**** Data provided

/-- R101, with the ticks inside the loop as the model schedules them (log 5): a turn of
`WAIT` reads `STATUS` and changes no state of the block; the loop ends exactly when the read sees
`DONE = 1` or `ERR != 0`; after an accepted command it ends with `DONE = 1`; started Idle with `DONE = 0` and nothing
else to come, it never ends. -/
def Obligations.WaitEndsWithDoneOrFaultOnly : Prop :=
  (∀ (s : State) (gaps : List Nat) (rest : List Event), s.events = .wait gaps :: rest →
    ∃ t, step s = .next t ∧ t.block = s.block ∧ t.draws = s.draws ∧ t.reads = readIndex s.block 3 :: s.reads ∧
      (t.events = rest ↔ s.block.done = true ∨ s.block.err ≠ 0)) ∧
  (∀ (s : State) (gaps : List Nat) (rest : List Event), s.block.Inv → s.block.busy = true →
    s.events = .wait gaps :: rest →
    ∃ k u, run k s = .next u ∧ u.events = rest ∧ u.block.done = true ∧ u.block.err = 0) ∧
  (∀ (s : State) (gaps : List Nat), s.block.Idle → s.block.done = false → s.events = [.wait gaps] →
    ∀ k, ∃ u, run k s = .next u ∧ u.block = s.block ∧ ∃ g, Event.wait g ∈ u.events)

/-- R166, with weak fairness as the model has it (log 2): with no event of the host to come, a command in progress
finishes after exactly `COUNT + 1` steps. -/
def Obligations.BusyBlockFinishesInCountPlusOneSteps : Prop :=
  ∀ s : State, s.block.Inv → s.block.busy = true → s.events = [] →
    (∃ u, run (s.block.count.toNat + 1) s = .next u ∧ u.block.busy = false ∧ u.block.done = true ∧
      u.block.op = s.block.op ∧ u.events = []) ∧
    (∀ k ≤ s.block.count.toNat, ∃ u, run k s = .next u ∧ u.block.busy = true ∧ u.block.done = false)

/-- R39 (c): once `DONE = 1`, `DOUT` keeps the command's result as long as the host writes no command and there is no
`Reset`, whatever else it does. -/
def Obligations.ResultStaysWhileNoCommandIsWritten : Prop :=
  ∀ (s : State) (es rest : List Event), s.block.Inv → s.block.done = true → s.events = es ++ rest →
    (∀ e ∈ es, e ≠ .reset ∧ (∀ v, e ≠ .hostWrite 2 v) ∧ (∀ g, e ≠ .wait g)) →
    ∃ u, run es.length s = .next u ∧ u.events = rest ∧ u.block.dout = s.block.dout ∧ u.block.done = true

/-! ## Who changes what, over all events (10_state.md) -/

/-- R11 to R16: the events that may change each register. -/
def Obligations.EachRegisterHasItsWriters : Prop :=
  ∀ s t : State, step s = .next t → nextEvent s ≠ .reset →
    (t.block.seed ≠ s.block.seed → s.block.Idle ∧ nextEvent s = .hostWrite 0 t.block.seed) ∧
    (t.block.din ≠ s.block.din → s.block.Idle ∧ nextEvent s = .hostWrite 1 t.block.din) ∧
    (t.block.dout ≠ s.block.dout →
      (∃ r, nextEvent s = .tick r) ∧ s.block.busy = true ∧ s.block.count = 0) ∧
    (t.block.lfsr ≠ s.block.lfsr ∨ t.block.count ≠ s.block.count →
      ((∃ r, nextEvent s = .tick r) ∧ s.block.busy = true ∧ s.block.count ≠ 0) ∨
      (s.block.Idle ∧ ∃ c opc n, nextEvent s = .hostWrite 2 c ∧ decodeCmd c = .accept opc n)) ∧
    (t.block.op ≠ s.block.op →
      s.block.Idle ∧ ∃ c n, nextEvent s = .hostWrite 2 c ∧ decodeCmd c = .accept t.block.op n)
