theorem Block.Inv.err_eq_zero_of_busy {b : Block} (hinv : b.Inv) (hbusy : b.busy = true) : b.err = 0 := by
  by_contra herr
  obtain ⟨hb, -⟩ := hinv.faultedIsStopped herr
  simp [hb] at hbusy

theorem inv_reset : Block.reset.Inv :=
  ⟨by decide, by decide, by decide, by decide, by decide, by decide, by decide, by decide, by decide⟩

theorem inv_writeSeed {b : Block} (v : Word) (hinv : b.Inv) : (writeSeed v b).Inv := { hinv with }

theorem inv_writeDin {b : Block} (v : Word) (hinv : b.Inv) : (writeDin v b).Inv := { hinv with }

theorem faultCode_toNat_le (f : BlockFault) : (faultCode f).toNat ≤ 3 := by
  cases f <;> decide

theorem faultCode_ne_zero (f : BlockFault) : faultCode f ≠ 0 := by
  cases f <;> decide

/-- A fault stops the block, whatever it was doing: the clauses about `BUSY = 1`, `DONE = 1` and `ERR = 0` are empty. -/
theorem inv_takeFault (f : BlockFault) (b : Block) : (takeFault f b).Inv where
  notBusyAndDone := by simp
  faultedIsStopped := by simp
  busyHasCommand := by simp
  maskCount := by simp
  slotCount := by simp
  advanceCount := by simp
  idleCount _ herr := absurd herr (faultCode_ne_zero f)
  errCode := faultCode_toNat_le f
  doneHasCommand := by simp

theorem inv_acceptCommand {b : Block} {opc : Opcode} {n : Count} (hidle : b.Idle) (hlegal : LegalAcceptance opc n) :
    (acceptCommand opc n b).Inv where
  notBusyAndDone := by simp
  faultedIsStopped := by simp [hidle.2]
  busyHasCommand _ := hlegal.isCommand
  maskCount _ := hlegal.mask
  slotCount _ := hlegal.slot
  advanceCount _ := hlegal.advance
  idleCount := by simp
  errCode := by simp [hidle.2]
  doneHasCommand := by simp

theorem count_sub_one_toNat_le {n : BitVec 8} (hn : n ≠ 0) : (n - 1).toNat ≤ n.toNat := by
  bv_omega

/-- An advancing tick only lowers a step count that is not 0, so it keeps every bound on it. -/
theorem inv_advancingTick {b : Block} (hinv : b.Inv) (hbusy : b.busy = true) (hcount : b.count ≠ 0) :
    (advancingTick b).Inv :=
  { hinv with
    maskCount := fun _ hop => absurd (hinv.maskCount hbusy hop) hcount
    slotCount := fun _ hop => (count_sub_one_toNat_le hcount).trans (hinv.slotCount hbusy hop)
    advanceCount := fun _ hop => (count_sub_one_toNat_le hcount).trans (hinv.advanceCount hbusy hop)
    idleCount := fun hb => absurd (hbusy.symm.trans hb) (by decide) }

theorem inv_finishWith {b : Block} (v : Word) (hinv : b.Inv) (hbusy : b.busy = true) (hcount : b.count = 0) :
    (finishWith v b).Inv where
  notBusyAndDone := by simp
  faultedIsStopped herr := absurd (hinv.err_eq_zero_of_busy hbusy) herr
  busyHasCommand := by simp
  maskCount := by simp
  slotCount := by simp
  advanceCount := by simp
  idleCount _ _ := hcount
  errCode := hinv.errCode
  doneHasCommand _ := hinv.busyHasCommand hbusy
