-- ==== Sys2Proof/Machine/Bits.lean ====
section
/-! DEFINITION. Bit fields of 32-bit words, byte splitting and signed readings: the plain helpers every family uses. -/
namespace Sys2Proof.Machine

/-- The mask with `len` ones from bit `lo` upward. -/
def fmask (lo len : Nat) : Word := BitVec.ofNat 32 ((2 ^ len - 1) * 2 ^ lo)

/-- The field of `len` bits whose lowest bit is `lo`, read as a number. -/
def getF (w : Word) (lo len : Nat) : Nat := (w.toNat >>> lo) % 2 ^ len

/-- `w` with the field of `len` bits at `lo` set to `v` (cut to the width); every other bit as it was. -/
def setF (w : Word) (lo len v : Nat) : Word :=
  (w &&& ~~~ (fmask lo len)) ||| (BitVec.ofNat 32 (v * 2 ^ lo) &&& fmask lo len)

/-- One bit of a word. -/
def bitAt (w : Word) (n : Nat) : Bool := w.getLsbD n

/-- A Boolean as the number a one-bit field holds. -/
def b2n (b : Bool) : Nat := if b then 1 else 0

/-- A word from a number, modulo 2^32. -/
abbrev word (n : Nat) : Word := BitVec.ofNat 32 n

/-- A word that takes the bits of `d` where `mask` is 1 and those of `old` elsewhere. -/
def blend (old d mask : Word) : Word := (old &&& ~~~ mask) ||| (d &&& mask)

/-- The four bytes of a word, least significant first (R6). -/
def wordBytes (w : Word) : List Byte :=
  [BitVec.ofNat 8 (getF w 0 8), BitVec.ofNat 8 (getF w 8 8), BitVec.ofNat 8 (getF w 16 8), BitVec.ofNat 8 (getF w 24 8)]

/-- The little-endian number that a list of bytes spells (R6). -/
def leNat : List Byte → Nat
  | [] => 0
  | b :: bs => b.toNat + 256 * leNat bs

/-- `n` bytes of a number, least significant first. -/
def toLE : Nat → Nat → List Byte
  | 0, _ => []
  | k + 1, n => BitVec.ofNat 8 (n % 256) :: toLE k (n / 256)

/-- The little-endian field of `len` bytes at offset `off` of a byte list; bytes beyond the end read as 0. -/
def fieldAt (bs : List Byte) (off len : Nat) : Nat := leNat ((bs.drop off).take len)

/-- The byte at an offset; 0 beyond the end. -/
def byteAt (bs : List Byte) (off : Nat) : Nat := fieldAt bs off 1

/-- A list of bytes cut or padded with zeros to `n` bytes. -/
def padTo (n : Nat) (bs : List Byte) : List Byte := (bs ++ List.replicate n 0).take n

/-- A bit pattern of `n` bits read as a two's-complement number. -/
def signed (n v : Nat) : Int := if v % 2 ^ n < 2 ^ (n - 1) then (v % 2 ^ n : Nat) else ((v % 2 ^ n : Nat) : Int) - (2 ^ n : Nat)

/-- The two's-complement pattern of `n` bits of a number. -/
def unsign (n : Nat) (i : Int) : Nat := (i % (2 ^ n : Nat)).toNat

/-- A number held within two bounds. -/
def clampI (lo hi x : Int) : Int := if x < lo then lo else if hi < x then hi else x

/-- A count that stops at its largest value. -/
def satInc (top n : Nat) : Nat := if n < top then n + 1 else top

/-- The number of entries of a list for which a test holds. -/
def countIf {α : Type} (p : α → Bool) (l : List α) : Nat := (l.filter p).length

/-- The first index below `n` for which a test holds. -/
def firstIdx (n : Nat) (p : Nat → Bool) : Option Nat := (List.range n).find? p

/-- Fold a state change over the numbers below `n`, in ascending order. -/
def forN {α : Type} (n : Nat) (f : Nat → α → α) (s : α) : α := (List.range n).foldl (fun t i => f i t) s

/-- Insert an element before the first one that it is not behind. -/
def insertBy {α : Type} (le : α → α → Bool) (x : α) : List α → List α
  | [] => [x]
  | y :: t => if le x y then x :: y :: t else y :: insertBy le x t

/-- Sort a list by insertion. -/
def sortBy {α : Type} (le : α → α → Bool) (l : List α) : List α := l.foldr (insertBy le) []

/-- Apply a change only where a condition holds. -/
def applyIf {α : Type} (c : Bool) (f : α → α) (s : α) : α := if c then f s else s

end Sys2Proof.Machine
end

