-- ==== Sys2Proof/Machine/RegMap.lean ====
section
/-! DEFINITION. The register map of chapters 20 and 21: every register with its address, instances, reset value, what
returns it to reset, who writes it, whether the image may write it, and the bits of each access attribute (R11). -/
namespace Sys2Proof.Machine

/-- How many instances a register has (R487, chapter 21). -/
inductive Inst where
  | one | bank | port | portPart
  deriving DecidableEq, Repr

/-- What returns a register to its reset value (R489). -/
inductive Kept where
  | const | core | part | boot | aon | straps | live | release
  deriving DecidableEq, Repr

/-- Who may write a register's writable fields (R490). `p0key` marks the owner-key registers P0* of chapter 21. -/
inductive Writer where
  | none | p0 | p0key | each | holder | grp | queue | irq | mtr | pgpo | self
  deriving DecidableEq, Repr

/-- Whether the image may write a register (R491). -/
inductive ImgMark where
  | y | n | t
  deriving DecidableEq, Repr

/-- One row of the map: registers at `base + stride * i + 4 * w` for `i < count`, `w < words`. The masks say which bits
carry each attribute; `trg` marks the self-clearing bits, which are in one of the other masks too. `wm` marks a WM register.
`live` marks a register whose value is computed at each read from other state. -/
structure Row where
  name : String
  base : Nat
  stride : Nat := 4
  count : Nat := 1
  words : Nat := 1
  inst : Inst := .one
  reset : Word := 0
  kept : Kept := .core
  writer : Writer := .none
  img : ImgMark := .n
  rw : Nat := 0
  w1c : Nat := 0
  own : Nat := 0
  key : Nat := 0
  cfg : Nat := 0
  trg : Nat := 0
  wm : Bool := false
  live : Bool := false
  deriving DecidableEq, Repr

/-- Every bit of a word. -/
def allBits : Nat := 0xFFFFFFFF

/-- The UNLOCK register of the block at `base` (R57). -/
def unlockRow (base : Nat) : Row :=
  { name := "UNLOCK", base := base + 0xFFF0, inst := .bank, kept := .part, writer := .each, rw := 0xFFFF }

/-- The global block (R495). -/
def rowsGlobal : List Row := [
  { name := "DEV_IDCODE", base := 0x000000, reset := 0x125645AF, kept := .const },
  { name := "DEV_REV", base := 0x000004, reset := 0x00000310, kept := .const },
  { name := "MAP_VER", base := 0x000008, reset := 0x00010000, kept := .const },
  { name := "DEV_CAP_0", base := 0x000010, reset := 0x10408100, kept := .const },
  { name := "DEV_CAP_1", base := 0x000014, reset := 0x40102020, kept := .const },
  { name := "DEV_CAP_2", base := 0x000018, reset := 0x40100068, kept := .const },
  { name := "SCRATCH", base := 0x000020, inst := .bank, kept := .part, writer := .each, rw := allBits },
  { name := "ACC_STAT", base := 0x000100, inst := .bank, kept := .part, writer := .each, w1c := 0xF },
  { name := "ACC_ADDR", base := 0x000104, inst := .bank, kept := .part },
  { name := "WIDE_SEL", base := 0x000110, inst := .bank, kept := .part, writer := .each, rw := 0x8000FFFF },
  { name := "WIDE_STAT", base := 0x000114, inst := .bank, kept := .part },
  { name := "WIDE_LO", base := 0x000118, inst := .bank, kept := .part, writer := .each, rw := allBits },
  { name := "WIDE_HI", base := 0x00011C, inst := .bank, kept := .part, writer := .each, rw := allBits },
  { name := "CFGCRC_CTL", base := 0x000120, writer := .p0, own := 3, trg := 0 },
  { name := "CFGCRC_STAT", base := 0x000124, reset := 1, writer := .p0, w1c := 2 },
  { name := "CFGCRC_CUR", base := 0x000128 },
  { name := "CFGCRC_REF", base := 0x00012C, writer := .p0, own := allBits },
  { name := "STRAP_STAT", base := 0x000140, kept := .straps, live := true },
  { name := "SIG_PAD", base := 0x000144, reset := 5, writer := .p0, img := .y, own := 0x1F },
  { name := "PIN_LVL", base := 0x000148, kept := .live, live := true },
  { name := "PWR_STAT", base := 0x000200, kept := .live, live := true },
  { name := "PWR_EVT", base := 0x000204, writer := .p0, w1c := 0x3F },
  { name := "BANK_PRES", base := 0x000208, kept := .live, live := true },
  { name := "BANK_BO", base := 0x00020C, writer := .p0, w1c := 0xFFFF },
  { name := "BANK_CLASS", base := 0x000210, kept := .live, live := true },
  { name := "BANK_RST", base := 0x000214, writer := .p0, img := .y, rw := 0xFFFF, wm := true }]
  ++ [
  { name := "CHG_CTL", base := 0x000220, writer := .p0, img := .y, rw := 1 },
  { name := "CHG_CFG", base := 0x000224, writer := .p0, img := .y, cfg := 0xFF3FFF07 },
  { name := "CHG_STAT", base := 0x000228 },
  { name := "CELL_CFG", base := 0x000230, reset := 0x1E000000, kept := .aon, writer := .p0, img := .y, rw := allBits, live := true },
  { name := "GAUGE_CTL", base := 0x000234, kept := .aon, writer := .p0, rw := 3, trg := 3 },
  { name := "GAUGE_Q", base := 0x000238, kept := .aon },
  { name := "RESERVE", base := 0x00023C, kept := .aon },
  { name := "AON_STAT", base := 0x000240, reset := 1, kept := .aon, writer := .p0, own := 1 },
  { name := "VBAK_LOW_CFG", base := 0x000244, reset := 0xF, kept := .aon, writer := .p0, img := .y, rw := 0x3F, live := true },
  { name := "DEV_STATE", base := 0x000300, reset := 0x202, kept := .live, live := true },
  { name := "DEV_CTL", base := 0x000304, writer := .p0, own := 0xFFF, trg := 0xFFF },
  { name := "BOOT_CFG", base := 0x000308, reset := 0x00C81401, writer := .p0, img := .y, cfg := 0x0FFFFF03 },
  { name := "BOOT_STAT", base := 0x00030C, writer := .p0, w1c := 0x10 },
  { name := "BOOT_FAIL", base := 0x000310, kept := .boot },
  { name := "BOOT_FAIL_ADDR", base := 0x000314, kept := .boot },
  { name := "BOOT_TIME", base := 0x000318 },
  { name := "RESET_CAUSE", base := 0x00031C, kept := .release },
  { name := "BOOT_TAG", base := 0x000320, count := 4 },
  { name := "IMG_INFO", base := 0x000400 },
  { name := "IMG_VER", base := 0x000404 },
  { name := "IMG_LEN", base := 0x000408 },
  { name := "IMG_BUILD", base := 0x00040C },
  { name := "IMG_STAT", base := 0x000410 },
  { name := "SVC_CTL", base := 0x000420, writer := .p0, own := 0xF },
  { name := "SVC_ADDR", base := 0x000424, writer := .p0, own := 0xFFFFFF },
  { name := "SVC_LEN", base := 0x000428, writer := .p0, own := 0x1FF },
  { name := "SVC_STAT", base := 0x00042C, writer := .p0, w1c := 0xC },
  { name := "SVC_VRES", base := 0x000430 },
  { name := "SVC_VOFF", base := 0x000434 },
  { name := "SVC_BUF", base := 0x000500, count := 64, writer := .p0, own := allBits },
  { name := "SPI_STAT", base := 0x000600, writer := .p0, w1c := 0x0F000000 },
  { name := "SPI_CNT", base := 0x000604 },
  { name := "I2C_STAT", base := 0x000610, writer := .p0, w1c := 0x00070000 },
  { name := "I2C_PTR", base := 0x000614 },
  { name := "HOST_CFG", base := 0x000620, reset := 1, writer := .p0, img := .y, rw := 1 },
  unlockRow 0x000000]

/-- The reference and root block (R496). -/
def rowsRoot : List Row := [
  { name := "REF_CFG", base := 0x010000, stride := 0x20, count := 8, writer := .p0, img := .y, rw := 0xF01, cfg := 0xE },
  { name := "REF_CFG_8_9", base := 0x010100, stride := 0x20, count := 2, writer := .p0, img := .y, rw := 0xF01 },
  { name := "REF_DIV", base := 0x010004, stride := 0x20, count := 8, reset := 1, writer := .p0, img := .y, cfg := 0xFFFFFF },
  { name := "REF_DIV_8_9", base := 0x010104, stride := 0x20, count := 2, reset := 1 },
  { name := "REF_FB", base := 0x010008, stride := 0x20, count := 8, reset := 0xF0, writer := .p0, img := .y, cfg := allBits },
  { name := "REF_FB_8", base := 0x010108, reset := 0x8F0D1800 },
  { name := "REF_FB_9", base := 0x010128, reset := 0x00000960 },
  { name := "REF_QUAL", base := 0x01000C, stride := 0x20, count := 8, reset := 0x64710C0A, writer := .p0, img := .y, cfg := 0xFFF7FFFF },
  { name := "REF_QUAL_8", base := 0x01010C, reset := 0xFFB30C0A, writer := .p0, img := .y, cfg := 0xFFF7FFFF },
  { name := "REF_QUAL_9", base := 0x01012C, reset := 0x64710C0A, writer := .p0, img := .y, cfg := 0xFFF7FFFF },
  { name := "REF_STAT", base := 0x010010, stride := 0x20, count := 10 },
  { name := "REF_MEAS", base := 0x010014, stride := 0x20, count := 10 },
  { name := "REF_EVT", base := 0x010018, stride := 0x20, count := 10, writer := .p0, w1c := 0xF },
  { name := "SEL_CFG", base := 0x010200, reset := 0x00033C00, writer := .p0, img := .y, rw := 0x0007FF01 },
  { name := "SEL_CTL", base := 0x010204, writer := .p0, img := .y, key := 0xF3 },
  { name := "SEL_STAT", base := 0x010208, reset := 0xFF },
  { name := "SEL_EVT", base := 0x01020C, writer := .p0, w1c := 3 },
  { name := "ROOT_CFG", base := 0x010300, reset := 0x36, writer := .p0, img := .y, cfg := 0x7F },
  { name := "TUNE_INIT", base := 0x010304, writer := .p0, img := .y, cfg := allBits },
  { name := "HOLD_CFG", base := 0x010308, reset := 0x202, writer := .p0, img := .y, rw := 0x00FF0707 },
  { name := "ROOT_STAT", base := 0x010310 },
  { name := "ROOT_EVT", base := 0x010314, writer := .p0, w1c := 0x1F },
  { name := "ROOT_TUNE", base := 0x010318 },
  { name := "HOLD_AVG", base := 0x01031C, live := true },
  { name := "PHASE_ERR", base := 0x010320 },
  { name := "HOLD_TIME", base := 0x010324, live := true },
  { name := "PPS_CFG", base := 0x010400, reset := 0x00030A00, writer := .p0, img := .t, rw := 0x8007FF01, trg := 0x80000000 },
  { name := "PPS_STAT", base := 0x010404 },
  unlockRow 0x010000]

/-- The registers of an indirect window (R57); IND_DATA and its alias have no word of their own. -/
def rowsWindow (base : Nat) : List Row := [
  { name := "IND_ADDR", base := base, writer := .holder, rw := 0xFFFF },
  { name := "IND_DATA", base := base + 4, writer := .holder },
  { name := "IND_CTL", base := base + 8, reset := 1, writer := .holder, rw := 0x301, trg := 0x300 },
  { name := "IND_LOCK", base := base + 0xC, writer := .each, live := true },
  { name := "IND_STAT", base := base + 0x10, writer := .each, w1c := 0x600, live := true },
  { name := "IND_LOCK_TO", base := base + 0x14, reset := 0x000F4240, writer := .p0, own := 0xFFFFFF },
  { name := "IND_DATA_S", base := base + 0x400, count := 256, writer := .holder }]

/-- The channel block (R497). -/
def rowsChannel : List Row := [
  { name := "CH_RUN", base := 0x020000, count := 8, live := true },
  { name := "CH_EVTSUM", base := 0x020020, count := 8, live := true }]
  ++ rowsWindow 0x02E000 ++ [unlockRow 0x020000]

/-- The group block (R499). -/
def rowsGroup : List Row := [
  { name := "GRP_CFG", base := 0x030000, stride := 0x20, count := 32, writer := .grp, img := .y, rw := 0x3F01, cfg := 2 },
  { name := "GRP_PERIOD", base := 0x030004, stride := 0x20, count := 32, writer := .grp, img := .y, rw := allBits },
  { name := "GRP_HIGH", base := 0x030008, stride := 0x20, count := 32, writer := .grp, img := .y, rw := allBits },
  { name := "GRP_BASE", base := 0x03000C, stride := 0x20, count := 32, writer := .grp, img := .y, rw := allBits },
  { name := "GRP_RSP", base := 0x030010, stride := 0x20, count := 32, reset := 0x01000040, writer := .grp, img := .y, rw := allBits },
  { name := "GRP_HOLD", base := 0x030014, stride := 0x20, count := 32, writer := .grp, img := .y, rw := 0xFFFF },
  { name := "GRP_STAT", base := 0x030018, stride := 0x20, count := 32, live := true },
  { name := "GRP_EVT", base := 0x03001C, stride := 0x20, count := 32, writer := .grp, w1c := 0x7F },
  { name := "GRP_LOCK", base := 0x030400, count := 32, writer := .grp, rw := 0x301, trg := 0x301, w1c := 0x3000, live := true },
  { name := "GRP_LOCK_TO", base := 0x030480, reset := 0x000F4240, writer := .p0, own := 0xFFFFFF },
  { name := "GRP_SLOT", base := 0x031000, stride := 0x100, count := 32, words := 64, writer := .grp, img := .y, rw := 0x80FF },
  unlockRow 0x030000]
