-- ==== Sys2Proof/Machine/Fields.lean ====
section
/-! DEFINITION. The named fields of the registers and of the channel tables, at the addresses and bits their home chapters
lay out. An indexed register's field takes the index; a banked register's field is moved to an instance with `Fld.inst`. -/
namespace Sys2Proof.Machine

/-- A field of a register word: the key of the word, the lowest bit and the width. -/
structure Fld where
  a : Nat
  lo : Nat
  len : Nat
  deriving DecidableEq, Repr

/-- A field of a channel table: the word (0 to 15), the lowest bit and the width. -/
structure TFld where
  w : Nat
  lo : Nat
  len : Nat
  deriving DecidableEq, Repr

/-- The same field in instance `p` of a banked register: 0 to 15 a partition, 16 the link-secure instance, 17 the
unbound masters as one in TEASEL (R450). -/
def Fld.inst (f : Fld) (p : Nat) : Fld := ⟨f.a + p * instSpan, f.lo, f.len⟩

********

_Work instruction:_ What you give back should be exactly the lines of the data above from the line with "(∀ (s : State) (gaps : List Nat), s.block.Idle" through the line with "s.events = [] →", both of those included, and nothing more.

_Worked solution:_
  (∀ (s : State) (gaps : List Nat), s.block.Idle → s.block.done = false → s.events = [.wait gaps] →
    ∀ k, ∃ u, run k s = .next u ∧ u.block = s.block ∧ ∃ g, Event.wait g ∈ u.events)

/-- R166, with weak fairness as the model has it (log 2): with no event of the host to come, a command in progress
finishes after exactly `COUNT + 1` steps. -/
def Obligations.BusyBlockFinishesInCountPlusOneSteps : Prop :=
  ∀ s : State, s.block.Inv → s.block.busy = true → s.events = [] →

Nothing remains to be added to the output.